Just to clarify this term "appears sufficient" once and for all, which is standard FDA terminology from everyone from their inspectors who write reports to other forms of feedback, such as -pre-BLA meetings.
Yes, the literal definition of sufficient is "to meet the need". FDA means it in this sense. They never say "exceeds the need" or "knocks it out of the park". You only need to meet a need or requirement, never exceed it or be measured on how much you exceeded it by. Others, like insurers might care but the FDA does not.
So why then qualify with appears? In the case of, say an standard operating procedure, which has changed to address some non-compliance to regulations (cGMP/QSR) or it causing faulty product to be produced, they might review a change to procedure and state it appears sufficient to address XYZ. They can never state it will eliminate the production of a non-compliant product forever but it appears to address their concern based on available information eg root cause analysis based on statistics available of non-compliance. When it comes to MSB's feedback on clinical data; new assay, change in FDA policy, new FDA management or whatever the outstanding issues were which did not allow GVHD001 to be considered an adequate and well controlled trial, then all they can state prior to submission for final and formal evaluation, is it appears sufficient. If they state it is sufficient then they have accepted the data prior to formal review, which is not possible due to legal and process requirements. Another alternative would have been "it does not appear sufficient" which I think has been their base case since CRL No.1 (and prior).
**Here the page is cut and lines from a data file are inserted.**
-- ==== Sys2Proof/Laws/Trie.lean ====
section
/-! SUPPORT. The trie as a map from path strings to (token index, priority): what walking, touching and
placing do to that map (R161, R163, R169, R170, R187), and that they keep the trie's form (R41, R185). -/

namespace Sys2Proof.Machine

/-! ### Shape: everything but the priorities -/

/-- The trie with all priorities 0. -/
def shape : Trie → Trie
  | .nil => .nil
  | .node off label index _ children next => .node off label index 0 (shape children) (shape next)

@[simp] theorem shape_eq_nil (t : Trie) : shape t = .nil ↔ t = .nil := by cases t <;> simp [shape]

theorem shape_touchWalk (t : Trie) (s : List Byte) (p : Nat) : shape (touchWalk t s p).1 = shape t := by
  induction t generalizing s p with
  | nil => rfl
  | node off label index prio children next ihc ihn =>
    simp only [touchWalk]
    split_ifs <;> simp [shape, ihc, ihn]

theorem keyRises_shape (l : List Byte) (t : Trie) : keyRises l (shape t) = keyRises l t := by
  cases t <;> rfl

theorem siblings_shape (t : Trie) : siblings (shape t) = siblings t := by
  induction t with
  | nil => rfl
  | node off label index prio children next ihc ihn => simp [shape, siblings, ihn]

theorem trieWf_shape (t : Trie) : trieWf (shape t) = trieWf t := by
  induction t with
  | nil => rfl
  | node off label index prio children next ihc ihn =>
    simp only [shape, trieWf, keyRises_shape, siblings_shape, ihc, ihn]

theorem indices_shape (t : Trie) : indices (shape t) = indices t := by
  induction t with
  | nil => rfl
  | node off label index prio children next ihc ihn => simp only [shape, indices, ihc, ihn]

theorem pathOf_shape (i : Nat) (t : Trie) : pathOf i (shape t) = pathOf i t := by
  induction t with
  | nil => rfl
  | node off label index prio children next ihc ihn => simp only [shape, pathOf, ihc, ihn]

theorem walk_shape (d : Nat) (t : Trie) (s : List Byte) : walk d (shape t) s = walk d t s := by
  induction t generalizing d s with
  | nil => rfl
  | node off label index prio children next ihc ihn => simp only [shape, walk, ihc, ihn]

theorem nodeCount_shape (t : Trie) : nodeCount (shape t) = nodeCount t := by
  induction t with
  | nil => rfl
  | node off label index prio children next ihc ihn => simp only [shape, nodeCount, ihc, ihn]

theorem trieWf_touchWalk (t : Trie) (s : List Byte) (p : Nat) : trieWf (touchWalk t s p).1 = trieWf t := by
  rw [← trieWf_shape, shape_touchWalk, trieWf_shape]

theorem indices_touchWalk (t : Trie) (s : List Byte) (p : Nat) : indices (touchWalk t s p).1 = indices t := by
  rw [← indices_shape, shape_touchWalk, indices_shape]

theorem pathOf_touchWalk (i : Nat) (t : Trie) (s : List Byte) (p : Nat) : pathOf i (touchWalk t s p).1 = pathOf i t := by
  rw [← pathOf_shape, shape_touchWalk, pathOf_shape]

theorem walk_touchWalk (d : Nat) (t : Trie) (s : List Byte) (p : Nat) (u : List Byte) :
    walk d (touchWalk t s p).1 u = walk d t u := by
  rw [← walk_shape, shape_touchWalk, walk_shape]

theorem nodeCount_touchWalk (t : Trie) (s : List Byte) (p : Nat) : nodeCount (touchWalk t s p).1 = nodeCount t := by
  rw [← nodeCount_shape, shape_touchWalk, nodeCount_shape]

/-! ### Priorities -/

/-- Touching gives the touched nodes fresh priorities, in order; the counter passes them (R45, R163). -/
theorem touchWalk_prios (t : Trie) (s : List Byte) (p : Nat) :
    p ≤ (touchWalk t s p).2 ∧
    (∀ q ∈ prios (touchWalk t s p).1, q ∈ prios t ∨ p ≤ q ∧ q < (touchWalk t s p).2) ∧
    ((prios t).Nodup → (∀ q ∈ prios t, q < p) → (prios (touchWalk t s p).1).Nodup) := by
  induction t generalizing s p with
  | nil => simp [touchWalk, prios]
  | node off label index prio children next ihc ihn =>
    simp only [touchWalk]
    split_ifs with h1 h2 h3
    · exact ⟨le_refl _, fun q hq => .inl hq, fun h _ => h⟩
    · obtain ⟨c1, c2, c3⟩ := ihc (s.drop label.length) (p + 1)
      simp only [prios, List.cons_append, List.mem_cons, List.mem_append, List.nodup_cons, List.nodup_append]
      refine ⟨by omega, ?_, ?_⟩
      · rintro q (rfl | hq | hq)
        · right; omega
        · rcases c2 q hq with h | h
          · exact .inl (.inr (.inl h))
          · right; omega
        · exact .inl (.inr (.inr hq))
      · rintro ⟨n1, n2, n3, n4⟩ hlt
        refine ⟨?_, c3 n2 fun q hq => by have := hlt q (.inr (.inl hq)); omega, n3, ?_⟩
        · rintro (hq | hq)
          · rcases c2 p hq with h | h
            · have := hlt p (.inr (.inl h)); omega
            · omega
          · have := hlt p (.inr (.inr hq)); omega
        · intro a ha b hb hab
          subst hab
          rcases c2 a ha with h | h
          · exact n4 a h a hb rfl
          · have := hlt a (.inr (.inr hb)); omega
    · exact ⟨le_refl _, fun q hq => .inl hq, fun h _ => h⟩
    · obtain ⟨c1, c2, c3⟩ := ihn s p
      simp only [prios, List.cons_append, List.mem_cons, List.mem_append, List.nodup_cons, List.nodup_append]
      refine ⟨c1, ?_, ?_⟩
      · rintro q (rfl | hq | hq)
        · exact .inl (.inl rfl)
        · exact .inl (.inr (.inl hq))
        · rcases c2 q hq with h | h
          · exact .inl (.inr (.inr h))
          · exact .inr h
      · rintro ⟨n1, n2, n3, n4⟩ hlt
        refine ⟨?_, n2, c3 n3 fun q hq => hlt q (.inr (.inr hq)), ?_⟩
        · rintro (hq | hq)
          · exact n1 (.inl hq)
          · rcases c2 prio hq with h | h
            · exact n1 (.inr h)
            · have := hlt prio (.inl rfl); omega
        · intro a ha b hb hab
          subst hab
          rcases c2 a hb with h | h
          · exact n4 a ha a h rfl
          · have := hlt a (.inr (.inl ha)); omega

/-! ### Keys -/

theorem keyMatches_iff (l s : List Byte) : keyMatches l s = true ↔ l.head? = s.head? := by
  simp [keyMatches]

theorem keyMatches_of_prefix {l s : List Byte} (hl : l ≠ []) (h : l <+: s) : keyMatches l s = true := by
  obtain ⟨r, rfl⟩ := h
  cases l with
  | nil => exact absurd rfl hl
  | cons a l => simp [keyMatches]

theorem keyBefore_iff {l s : List Byte} :
    keyBefore l s = true ↔ ∃ a l' b s', l = a :: l' ∧ s = b :: s' ∧ a.toNat < b.toNat := by
  cases l <;> cases s <;> simp [keyBefore]

theorem keyBefore_trans {l m s : List Byte} (h1 : keyBefore l m = true) (h2 : keyBefore m s = true) :
    keyBefore l s = true := by
  obtain ⟨a, l', b, m', rfl, rfl, h1⟩ := keyBefore_iff.1 h1
  obtain ⟨c, m'', d, s', h, rfl, h2⟩ := keyBefore_iff.1 h2
  cases h
  exact keyBefore_iff.2 ⟨_, _, _, _, rfl, rfl, by omega⟩

theorem keyBefore_not_matches {l s : List Byte} (h : keyBefore l s = true) : keyMatches l s = false := by
  obtain ⟨a, l', b, s', rfl, rfl, h⟩ := keyBefore_iff.1 h
  simp only [keyMatches, List.head?_cons, Option.some_beq_some, beq_eq_false_iff_ne, ne_eq]
  rintro rfl
  omega
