-- ==== Sys2Proof/Laws/Evict.lean ====
section
/-! SUPPORT. Eviction (R180 to R184): which entry goes, and that nothing else changes. -/

namespace Sys2Proof.Machine

/-- A leaf of the trie, seen in the map: an entry that no other entry's string extends (R182, R187). -/
def isLeafEntry (t : Trie) (v : List Byte) (f r : Nat) : Prop :=
  entryAt t v = some (f, r) ∧ ∀ z, z ≠ [] → entryAt t (v ++ z) = none

theorem entryAt_ne_nil {t : Trie} {u : List Byte} {e : Nat × Nat} (ht : trieWf t = true) (h : entryAt t u = some e) :
    u ≠ [] := by
  rintro rfl
  rw [entryAt_nil_string ht] at h
  cases h

/-- A non-empty trie has an entry (R185 (a)). -/
theorem exists_entry {t : Trie} (ht : trieWf t = true) (hne : t ≠ .nil) : ∃ u e, entryAt t u = some e := by
  induction t with
  | nil => exact absurd rfl hne
  | node off label index prio children next ihc ihn =>
    have hw := trieWf_node.1 ht
    cases index with
    | some i => exact ⟨label, (i, prio), by rw [entryAt_self]; rfl⟩
    | none =>
      have hc : children ≠ .nil := by
        rintro rfl
        rcases hw.2.2.1 with h | h
        · cases h
        · simp [siblings] at h
      obtain ⟨u, e, h⟩ := ihc hw.2.2.2.1 hc
      exact ⟨label ++ u, e, by rw [entryAt_below hw.1 (entryAt_ne_nil hw.2.2.2.1 h), h]⟩

theorem keyMatches_append {l u : List Byte} (z : List Byte) (hu : u ≠ []) : keyMatches l (u ++ z) = keyMatches l u := by
  have : (u ++ z).head? = u.head? := by cases u <;> simp_all
  simp [keyMatches, this]

section node
variable {off : Nat} {label : List Byte} {index : Option Nat} {prio : Nat} {children next : Trie}

theorem isLeafEntry_self (ht : trieWf (.node off label index prio children next) = true) {f r : Nat} :
    isLeafEntry (.node off label index prio children next) label f r ↔ index = some f ∧ prio = r ∧ children = .nil := by
  have hw := trieWf_node.1 ht
  constructor
  · rintro ⟨h1, h2⟩
    rw [entryAt_self] at h1
    cases index with
    | none => cases h1
    | some i =>
      cases h1
      refine ⟨rfl, rfl, ?_⟩
      by_contra hc
      obtain ⟨u, e, h⟩ := exists_entry hw.2.2.2.1 hc
      have hu := entryAt_ne_nil hw.2.2.2.1 h
      have := h2 u hu
      rw [entryAt_below hw.1 hu, h] at this
      cases this
  · rintro ⟨rfl, rfl, rfl⟩
    exact ⟨by rw [entryAt_self]; rfl, fun z hz => by rw [entryAt_below hw.1 hz]; rfl⟩

theorem isLeafEntry_below (ht : trieWf (.node off label index prio children next) = true) {u : List Byte} (hu : u ≠ [])
    {f r : Nat} : isLeafEntry (.node off label index prio children next) (label ++ u) f r ↔ isLeafEntry children u f r := by
  have hw := trieWf_node.1 ht
  unfold isLeafEntry
  rw [entryAt_below hw.1 hu]
  refine and_congr_right fun _ => forall_congr' fun z => imp_congr_right fun _ => ?_
  rw [List.append_assoc, entryAt_below hw.1 (by simp [hu])]

theorem isLeafEntry_other {u : List Byte} (hu : u ≠ []) (hk : keyMatches label u = false) {f r : Nat} :
    isLeafEntry (.node off label index prio children next) u f r ↔ isLeafEntry next u f r := by
  unfold isLeafEntry
  rw [entryAt_other hk]
  refine and_congr_right fun _ => forall_congr' fun z => imp_congr_right fun _ => ?_
  rw [entryAt_other (by rw [keyMatches_append z hu]; exact hk)]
So, this is why the market jumped on the announcement on March 26 whilst those less in the know here debated the language in ignorance of FDA terminology/protocols. It's a green light. Does not mean FDA can't knock it back after submission but they would need to find new evidence/data which they have not seen to date. I do not believe this would be likely since they have been working closely with the FDA and its review team for 4 years since the CRL. Whatever triggered their change in stance was significant because Mesoblast had already committed to the Adult trial pathway. Its not like the office lady checked out the new data and though it appeared sufficient. It was the reviewers/team who had been dealing with GVHD001 for 4 years and more.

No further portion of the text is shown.